Arcane Astral Aeons is the ninth studio album by the Norwegian gothic metal band Sirenia. It was released on 26 October 2018 through Napalm Records.

A lyric video was made for the single "Love Like Cyanide" released on 21 September 2018. The song features a guest appearance by Yannis Papadopoulos from Finnish band Beast in Black. On October 12, "Into the Night" was released as the second single along followed by a music video on October 19. Both videos were directed by Swedish filmmaker and musician Owe Lingvall.

== Background ==
Arcane Astral Aeons was composed by Morten Veland at the beginning of 2018, during the break of an intense North American tour that Sirenia finished in April.

On August 14, album details were revealed; basically, is the same production and engineering of their predecessor work Dim Days of Dolor (2016). It was recorded between May and July 2018 in Veland's personal recording studio (Audio Avenue Studios) in Tau, Rogaland. Additional recordings were made at Sound Suite Studios in Marseille.

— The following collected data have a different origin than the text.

-- ==== Sys2Proof/Tests/Slice0.lean ====
section
/-! SUPPORT. The model's own tests. The expected results are the spec's: the encodings of spec/30_encoding.md R85 and the vectors of spec/95_test_vectors.md, named by their ids. The last part shows, for every statement with hypotheses, a state and operands that meet them. -/

namespace Sys2Proof.Tests

open Sys2Proof.Machine

/-! ## Checks on what enters from outside -/

theorem test_asAssembled_refuses_shr_with_y : Instr.asAssembled (.shr 1 2) = false := by decide
theorem test_asAssembled_refuses_shl_with_y : Instr.asAssembled (.shl 1 0xF) = false := by decide
theorem test_asAssembled_accepts : Instr.asAssembled (.shr 1 0) = true := by decide
theorem test_romFits_refuses_3585_bytes : romFits (List.replicate 3585 0) = false := by
  rw [romFits, List.length_replicate]; decide
theorem test_romFits_accepts_3584_bytes : romFits (List.replicate 3584 0) = true := by
  rw [romFits, List.length_replicate]; decide
/-- `Instr.wellFormed` has no ill-formed term to refuse (R86); the largest operands pass. -/
theorem test_wellFormed_accepts_largest_operands :
    Instr.wellFormed (.drw 0xF 0xF 0xF) = true ∧ Instr.wellFormed (.jp 0xFFF) = true ∧
      Instr.wellFormed (.rnd 0xF 0xFF) = true := by decide
/-- TD1 to TD12: words of no row. -/
theorem test_decode_refuses_unknown_words :
    [0x0000, 0x0123, 0x00E1, 0x00EF, 0x5121, 0x8128, 0x812F, 0x9121, 0xE09F, 0xE0FF, 0xF000, 0xF0FF].map decodeWord
      = List.replicate 12 none := by decide
theorem test_decode_refuses_by_name :
    decode [0x81, 0x28] = .error (.unknownOpcode 0x8128) ∧ decode [0x60] = .error .truncated := by
  exact ⟨rfl, rfl⟩

/-! ## Decoding: one word per constructor, written from R85 -/

theorem test_decode_display : decodeWord 0x00E0 = some .cls ∧ decodeWord 0xD125 = some (.drw 1 2 5) := by decide
theorem test_decode_flow :
    decodeWord 0x00EE = some .ret ∧ decodeWord 0x1ABC = some (.jp 0xABC) ∧ decodeWord 0x2300 = some (.call 0x300) ∧
    decodeWord 0xB123 = some (.jpV0 0x123) ∧ decodeWord 0x3A10 = some (.seImm 0xA 0x10) ∧
    decodeWord 0x4B11 = some (.sneImm 0xB 0x11) ∧ decodeWord 0x5120 = some (.seReg 1 2) ∧
    decodeWord 0x9340 = some (.sneReg 3 4) := by decide
theorem test_decode_register :
    decodeWord 0x6A03 = some (.ldImm 0xA 3) ∧ decodeWord 0x71FF = some (.addImm 1 0xFF) ∧
    decodeWord 0x8120 = some (.ldReg 1 2) ∧ decodeWord 0x8341 = some (.orReg 3 4) ∧
    decodeWord 0x8562 = some (.andReg 5 6) ∧ decodeWord 0x8783 = some (.xorReg 7 8) ∧
    decodeWord 0x89A4 = some (.addReg 9 0xA) ∧ decodeWord 0x8BC5 = some (.subReg 0xB 0xC) ∧
    decodeWord 0x8DE6 = some (.shr 0xD 0xE) ∧ decodeWord 0x8F07 = some (.subnReg 0xF 0) ∧
    decodeWord 0x810E = some (.shl 1 0) ∧ decodeWord 0xC10F = some (.rnd 1 0x0F) := by decide
theorem test_decode_index_memory :
    decodeWord 0xA300 = some (.ldI 0x300) ∧ decodeWord 0xF21E = some (.addI 2) ∧ decodeWord 0xF029 = some (.ldF 0) ∧
    decodeWord 0xF133 = some (.ldB 1) ∧ decodeWord 0xF355 = some (.storeRegs 3) ∧
    decodeWord 0xFF65 = some (.loadRegs 0xF) := by decide
theorem test_decode_keys_timers :
    decodeWord 0xE09E = some (.skp 0) ∧ decodeWord 0xE7A1 = some (.sknp 7) ∧ decodeWord 0xFB07 = some (.ldFromDT 0xB) ∧
    decodeWord 0xF00A = some (.ldKey 0) ∧ decodeWord 0xFA15 = some (.ldDT 0xA) ∧ decodeWord 0xF118 = some (.ldST 1) := by
  decide
theorem test_encode :
    encode (.drw 1 2 5) = 0xD125 ∧ encode (.shr 1 2) = 0x8126 ∧ encode (.jpV0 0xFFF) = 0xBFFF ∧
    encode (.loadRegs 0xF) = 0xFF65 ∧ encode (.sneImm 3 0x11) = 0x4311 := by decide
theorem test_decodeTableWord : decodeTableWord 16 0x8F24 = some (.addReg 0xF 2) ∧ decodeTableWord 16 0x0123 = none := by
  decide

In contrast to any other Sirenia previous album, all members contributed in the recording studio. Specifically, live guitarists Jan Erik Soltvedt and Nils Courbaron both played guitar solos on several tracks. Additionally, Emmanuelle Zoldan demonstrated her operatic vocal skills much more and
wrote the French lyrics in two songs. About it and their intense promotion campaign, Veland said:

This album is something unique to us as it is the first one we have made together with our fans; everyone who have supported our pledge campaign has directly contributed to the funding of the album and to make it what it has turned out to be. [...]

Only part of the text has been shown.